(Stored items)
┌──
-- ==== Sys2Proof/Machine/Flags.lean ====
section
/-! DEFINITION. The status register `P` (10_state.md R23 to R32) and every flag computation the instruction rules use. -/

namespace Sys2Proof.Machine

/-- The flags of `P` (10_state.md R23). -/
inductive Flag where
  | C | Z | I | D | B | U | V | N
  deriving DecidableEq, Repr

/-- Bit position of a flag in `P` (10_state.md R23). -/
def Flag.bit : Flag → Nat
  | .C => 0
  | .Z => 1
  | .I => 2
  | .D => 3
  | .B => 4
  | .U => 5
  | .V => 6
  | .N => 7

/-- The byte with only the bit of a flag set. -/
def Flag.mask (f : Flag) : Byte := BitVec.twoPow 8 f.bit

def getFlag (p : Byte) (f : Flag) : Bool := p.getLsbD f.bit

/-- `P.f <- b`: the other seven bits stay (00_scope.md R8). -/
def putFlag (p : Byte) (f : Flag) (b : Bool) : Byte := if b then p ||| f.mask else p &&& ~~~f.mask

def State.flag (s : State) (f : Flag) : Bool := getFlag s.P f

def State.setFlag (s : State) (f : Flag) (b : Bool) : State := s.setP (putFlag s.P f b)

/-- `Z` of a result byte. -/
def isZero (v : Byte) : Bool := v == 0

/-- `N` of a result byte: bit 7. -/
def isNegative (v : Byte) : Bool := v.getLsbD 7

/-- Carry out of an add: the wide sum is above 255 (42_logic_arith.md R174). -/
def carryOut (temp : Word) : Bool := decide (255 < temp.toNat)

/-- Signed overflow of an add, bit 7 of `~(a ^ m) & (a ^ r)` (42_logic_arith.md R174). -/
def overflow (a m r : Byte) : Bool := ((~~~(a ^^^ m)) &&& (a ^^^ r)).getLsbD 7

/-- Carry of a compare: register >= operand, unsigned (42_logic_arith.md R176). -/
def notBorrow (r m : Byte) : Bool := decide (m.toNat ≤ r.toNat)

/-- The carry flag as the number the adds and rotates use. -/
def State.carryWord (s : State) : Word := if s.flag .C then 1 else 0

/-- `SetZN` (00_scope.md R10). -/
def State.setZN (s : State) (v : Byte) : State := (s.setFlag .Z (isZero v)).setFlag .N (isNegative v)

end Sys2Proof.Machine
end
└──
Work instruction
Find how many lines in the records contain the string "Machine", then give the number alone.

Output for this exercise
3